(Stored items)

____________________

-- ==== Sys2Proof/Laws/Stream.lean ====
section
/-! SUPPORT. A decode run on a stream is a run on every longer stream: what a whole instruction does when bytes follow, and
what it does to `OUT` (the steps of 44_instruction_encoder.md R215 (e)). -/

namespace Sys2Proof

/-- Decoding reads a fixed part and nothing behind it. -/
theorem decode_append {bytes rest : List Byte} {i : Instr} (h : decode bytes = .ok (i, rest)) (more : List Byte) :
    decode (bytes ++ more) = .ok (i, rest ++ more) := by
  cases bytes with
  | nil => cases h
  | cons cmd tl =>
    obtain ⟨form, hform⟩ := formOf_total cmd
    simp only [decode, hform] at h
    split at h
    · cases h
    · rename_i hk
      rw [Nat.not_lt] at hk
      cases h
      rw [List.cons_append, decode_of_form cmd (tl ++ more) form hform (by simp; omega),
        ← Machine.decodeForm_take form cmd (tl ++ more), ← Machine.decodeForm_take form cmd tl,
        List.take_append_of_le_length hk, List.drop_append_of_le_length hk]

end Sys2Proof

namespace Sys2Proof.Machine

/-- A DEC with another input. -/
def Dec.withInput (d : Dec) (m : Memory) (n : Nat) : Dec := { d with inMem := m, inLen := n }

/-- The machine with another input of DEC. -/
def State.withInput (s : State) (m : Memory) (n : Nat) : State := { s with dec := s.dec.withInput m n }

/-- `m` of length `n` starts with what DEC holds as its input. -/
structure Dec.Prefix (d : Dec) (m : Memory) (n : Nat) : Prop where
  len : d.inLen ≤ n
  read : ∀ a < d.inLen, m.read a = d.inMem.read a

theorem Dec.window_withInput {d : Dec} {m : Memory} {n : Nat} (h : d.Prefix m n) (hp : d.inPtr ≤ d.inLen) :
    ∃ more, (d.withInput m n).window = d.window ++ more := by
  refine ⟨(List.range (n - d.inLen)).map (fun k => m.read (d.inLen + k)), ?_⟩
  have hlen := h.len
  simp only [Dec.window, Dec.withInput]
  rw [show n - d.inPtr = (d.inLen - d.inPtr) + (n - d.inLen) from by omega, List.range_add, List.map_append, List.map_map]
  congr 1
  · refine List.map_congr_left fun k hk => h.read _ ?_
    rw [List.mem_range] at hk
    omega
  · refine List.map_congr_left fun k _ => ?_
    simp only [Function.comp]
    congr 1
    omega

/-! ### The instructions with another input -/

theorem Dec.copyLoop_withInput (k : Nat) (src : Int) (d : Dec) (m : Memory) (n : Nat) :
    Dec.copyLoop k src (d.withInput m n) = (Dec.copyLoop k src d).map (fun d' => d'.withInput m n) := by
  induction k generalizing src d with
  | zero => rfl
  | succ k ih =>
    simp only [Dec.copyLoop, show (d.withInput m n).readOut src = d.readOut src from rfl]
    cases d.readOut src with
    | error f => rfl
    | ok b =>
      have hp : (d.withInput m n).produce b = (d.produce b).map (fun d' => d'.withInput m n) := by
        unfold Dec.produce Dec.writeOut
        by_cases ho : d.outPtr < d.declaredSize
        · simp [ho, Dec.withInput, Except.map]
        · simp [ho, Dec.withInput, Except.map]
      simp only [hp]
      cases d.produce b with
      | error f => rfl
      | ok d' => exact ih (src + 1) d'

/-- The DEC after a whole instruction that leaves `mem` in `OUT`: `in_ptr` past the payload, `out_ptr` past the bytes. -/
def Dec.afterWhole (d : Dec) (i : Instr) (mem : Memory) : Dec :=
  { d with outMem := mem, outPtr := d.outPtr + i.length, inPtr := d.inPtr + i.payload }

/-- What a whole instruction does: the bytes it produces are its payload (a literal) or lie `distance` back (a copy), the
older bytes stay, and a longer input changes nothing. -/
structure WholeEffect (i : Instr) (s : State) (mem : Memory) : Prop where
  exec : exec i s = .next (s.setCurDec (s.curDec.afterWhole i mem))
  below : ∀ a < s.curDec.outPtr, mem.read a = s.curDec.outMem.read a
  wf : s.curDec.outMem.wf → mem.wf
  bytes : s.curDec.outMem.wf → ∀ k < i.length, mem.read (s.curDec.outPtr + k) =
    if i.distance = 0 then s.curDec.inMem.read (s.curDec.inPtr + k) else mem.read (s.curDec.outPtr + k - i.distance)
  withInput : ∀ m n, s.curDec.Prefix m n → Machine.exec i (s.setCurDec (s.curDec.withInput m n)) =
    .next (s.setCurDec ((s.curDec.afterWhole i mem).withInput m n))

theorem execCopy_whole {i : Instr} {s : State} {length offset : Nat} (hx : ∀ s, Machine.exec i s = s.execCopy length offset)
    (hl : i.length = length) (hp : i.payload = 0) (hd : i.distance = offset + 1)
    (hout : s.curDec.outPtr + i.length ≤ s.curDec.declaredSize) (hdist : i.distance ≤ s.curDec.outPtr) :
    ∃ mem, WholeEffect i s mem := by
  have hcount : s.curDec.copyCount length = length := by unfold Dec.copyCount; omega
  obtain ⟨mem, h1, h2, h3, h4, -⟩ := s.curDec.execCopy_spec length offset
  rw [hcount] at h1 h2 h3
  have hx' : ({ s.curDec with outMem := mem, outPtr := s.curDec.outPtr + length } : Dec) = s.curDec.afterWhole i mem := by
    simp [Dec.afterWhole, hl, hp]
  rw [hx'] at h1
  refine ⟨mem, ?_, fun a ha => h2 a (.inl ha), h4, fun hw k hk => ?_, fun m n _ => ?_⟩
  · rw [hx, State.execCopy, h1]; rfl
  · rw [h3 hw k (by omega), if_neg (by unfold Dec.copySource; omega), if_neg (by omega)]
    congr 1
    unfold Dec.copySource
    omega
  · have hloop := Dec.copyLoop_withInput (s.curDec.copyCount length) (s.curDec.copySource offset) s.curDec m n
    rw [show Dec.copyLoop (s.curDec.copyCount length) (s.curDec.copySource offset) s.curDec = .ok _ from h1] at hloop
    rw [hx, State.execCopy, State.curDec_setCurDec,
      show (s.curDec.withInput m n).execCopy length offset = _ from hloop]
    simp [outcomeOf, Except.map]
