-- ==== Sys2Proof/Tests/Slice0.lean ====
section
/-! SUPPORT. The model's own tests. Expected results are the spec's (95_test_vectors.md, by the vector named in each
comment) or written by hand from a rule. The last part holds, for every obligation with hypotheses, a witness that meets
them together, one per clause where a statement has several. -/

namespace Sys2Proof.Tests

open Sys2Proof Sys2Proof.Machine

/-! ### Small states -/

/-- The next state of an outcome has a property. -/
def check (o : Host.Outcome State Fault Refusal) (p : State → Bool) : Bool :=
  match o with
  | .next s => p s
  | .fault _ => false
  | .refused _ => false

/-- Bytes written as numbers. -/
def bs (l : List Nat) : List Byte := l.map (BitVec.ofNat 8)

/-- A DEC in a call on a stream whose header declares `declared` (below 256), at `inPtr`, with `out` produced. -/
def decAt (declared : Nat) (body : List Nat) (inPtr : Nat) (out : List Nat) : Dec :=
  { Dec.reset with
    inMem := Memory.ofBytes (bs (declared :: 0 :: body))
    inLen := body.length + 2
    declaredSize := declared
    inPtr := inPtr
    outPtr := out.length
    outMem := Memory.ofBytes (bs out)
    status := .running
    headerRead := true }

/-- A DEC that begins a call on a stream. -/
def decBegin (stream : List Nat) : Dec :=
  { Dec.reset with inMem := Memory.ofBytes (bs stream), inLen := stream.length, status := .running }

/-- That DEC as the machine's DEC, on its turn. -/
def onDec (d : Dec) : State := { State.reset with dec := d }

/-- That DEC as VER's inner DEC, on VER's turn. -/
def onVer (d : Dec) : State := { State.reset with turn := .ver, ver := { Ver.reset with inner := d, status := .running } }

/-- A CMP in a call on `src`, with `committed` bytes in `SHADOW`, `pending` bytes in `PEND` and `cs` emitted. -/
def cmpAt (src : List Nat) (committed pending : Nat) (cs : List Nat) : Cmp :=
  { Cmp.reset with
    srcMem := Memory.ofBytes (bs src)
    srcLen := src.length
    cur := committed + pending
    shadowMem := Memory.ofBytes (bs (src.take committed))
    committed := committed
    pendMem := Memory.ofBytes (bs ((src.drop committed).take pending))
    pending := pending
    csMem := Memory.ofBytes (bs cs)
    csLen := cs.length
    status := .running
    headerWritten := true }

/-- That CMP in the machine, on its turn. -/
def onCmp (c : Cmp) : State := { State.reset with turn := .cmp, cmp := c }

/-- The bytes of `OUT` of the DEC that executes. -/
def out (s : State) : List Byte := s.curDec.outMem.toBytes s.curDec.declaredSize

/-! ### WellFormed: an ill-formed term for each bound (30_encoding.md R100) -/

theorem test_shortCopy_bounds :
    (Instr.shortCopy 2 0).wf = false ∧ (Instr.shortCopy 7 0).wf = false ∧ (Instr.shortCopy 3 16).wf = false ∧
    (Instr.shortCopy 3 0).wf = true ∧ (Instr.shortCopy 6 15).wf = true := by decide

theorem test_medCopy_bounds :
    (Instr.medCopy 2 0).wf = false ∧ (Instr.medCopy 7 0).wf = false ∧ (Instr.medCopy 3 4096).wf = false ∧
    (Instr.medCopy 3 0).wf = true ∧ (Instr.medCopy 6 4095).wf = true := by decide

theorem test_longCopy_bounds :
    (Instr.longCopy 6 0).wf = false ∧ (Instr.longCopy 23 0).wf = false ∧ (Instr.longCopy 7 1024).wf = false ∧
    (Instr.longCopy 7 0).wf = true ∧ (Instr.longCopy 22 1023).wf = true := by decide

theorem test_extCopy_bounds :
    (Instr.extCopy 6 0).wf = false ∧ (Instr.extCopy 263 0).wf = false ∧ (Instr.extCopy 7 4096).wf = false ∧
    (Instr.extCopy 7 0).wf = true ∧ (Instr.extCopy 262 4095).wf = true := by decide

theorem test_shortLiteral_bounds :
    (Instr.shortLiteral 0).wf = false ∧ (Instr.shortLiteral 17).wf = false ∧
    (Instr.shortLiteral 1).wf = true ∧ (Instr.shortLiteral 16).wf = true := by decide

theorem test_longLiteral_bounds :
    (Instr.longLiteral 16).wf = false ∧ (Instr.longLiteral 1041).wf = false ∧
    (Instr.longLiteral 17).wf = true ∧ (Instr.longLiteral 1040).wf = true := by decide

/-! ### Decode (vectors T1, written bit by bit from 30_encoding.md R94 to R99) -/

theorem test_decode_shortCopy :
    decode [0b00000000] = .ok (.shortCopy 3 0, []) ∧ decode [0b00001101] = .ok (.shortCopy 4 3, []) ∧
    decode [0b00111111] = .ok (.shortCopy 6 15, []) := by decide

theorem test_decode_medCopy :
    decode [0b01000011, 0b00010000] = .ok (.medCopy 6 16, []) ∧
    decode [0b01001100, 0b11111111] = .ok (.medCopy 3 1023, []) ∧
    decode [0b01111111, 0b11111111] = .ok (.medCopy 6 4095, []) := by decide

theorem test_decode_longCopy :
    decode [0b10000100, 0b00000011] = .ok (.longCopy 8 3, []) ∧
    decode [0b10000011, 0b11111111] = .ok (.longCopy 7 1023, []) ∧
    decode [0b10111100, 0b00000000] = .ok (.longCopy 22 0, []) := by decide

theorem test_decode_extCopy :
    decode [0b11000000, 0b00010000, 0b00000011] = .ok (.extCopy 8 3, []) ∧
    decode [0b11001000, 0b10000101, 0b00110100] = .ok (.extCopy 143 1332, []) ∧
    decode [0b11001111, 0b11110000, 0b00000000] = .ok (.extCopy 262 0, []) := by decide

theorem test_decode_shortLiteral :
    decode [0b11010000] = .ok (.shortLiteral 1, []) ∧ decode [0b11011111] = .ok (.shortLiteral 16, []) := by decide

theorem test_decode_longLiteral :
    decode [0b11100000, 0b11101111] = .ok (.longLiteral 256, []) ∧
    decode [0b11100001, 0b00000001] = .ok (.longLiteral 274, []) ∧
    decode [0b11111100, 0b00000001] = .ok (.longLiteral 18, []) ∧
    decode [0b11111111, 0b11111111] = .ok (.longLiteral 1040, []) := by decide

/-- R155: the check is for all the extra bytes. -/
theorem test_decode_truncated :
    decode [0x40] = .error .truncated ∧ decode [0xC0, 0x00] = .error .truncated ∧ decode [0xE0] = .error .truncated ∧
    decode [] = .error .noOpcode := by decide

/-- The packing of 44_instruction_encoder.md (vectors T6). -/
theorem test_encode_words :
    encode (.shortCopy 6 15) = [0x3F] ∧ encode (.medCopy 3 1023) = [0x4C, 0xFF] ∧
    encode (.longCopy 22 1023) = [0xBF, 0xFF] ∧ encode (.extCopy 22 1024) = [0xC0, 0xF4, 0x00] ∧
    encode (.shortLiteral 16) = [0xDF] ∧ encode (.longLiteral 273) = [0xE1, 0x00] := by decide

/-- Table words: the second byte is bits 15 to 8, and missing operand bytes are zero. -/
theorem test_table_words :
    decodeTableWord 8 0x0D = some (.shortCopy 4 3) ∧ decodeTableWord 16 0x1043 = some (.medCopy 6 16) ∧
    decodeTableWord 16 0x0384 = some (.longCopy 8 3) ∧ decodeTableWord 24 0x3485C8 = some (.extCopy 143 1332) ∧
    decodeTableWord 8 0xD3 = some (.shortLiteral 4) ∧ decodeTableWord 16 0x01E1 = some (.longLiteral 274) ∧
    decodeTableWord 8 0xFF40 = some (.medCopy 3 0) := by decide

____________________

* INSTRUCTIONS TO FOLLOW
Using the data above, transcribe the lines that run from the line with "another input -/" to the line with "simp only [Dec.copyLoop, show", both ends kept, and output nothing else.

* OUTPUT FOR THIS EXERCISE
/-! ### The instructions with another input -/

theorem Dec.copyLoop_withInput (k : Nat) (src : Int) (d : Dec) (m : Memory) (n : Nat) :
    Dec.copyLoop k src (d.withInput m n) = (Dec.copyLoop k src d).map (fun d' => d'.withInput m n) := by
  induction k generalizing src d with
  | zero => rfl
  | succ k ih =>
    simp only [Dec.copyLoop, show (d.withInput m n).readOut src = d.readOut src from rfl]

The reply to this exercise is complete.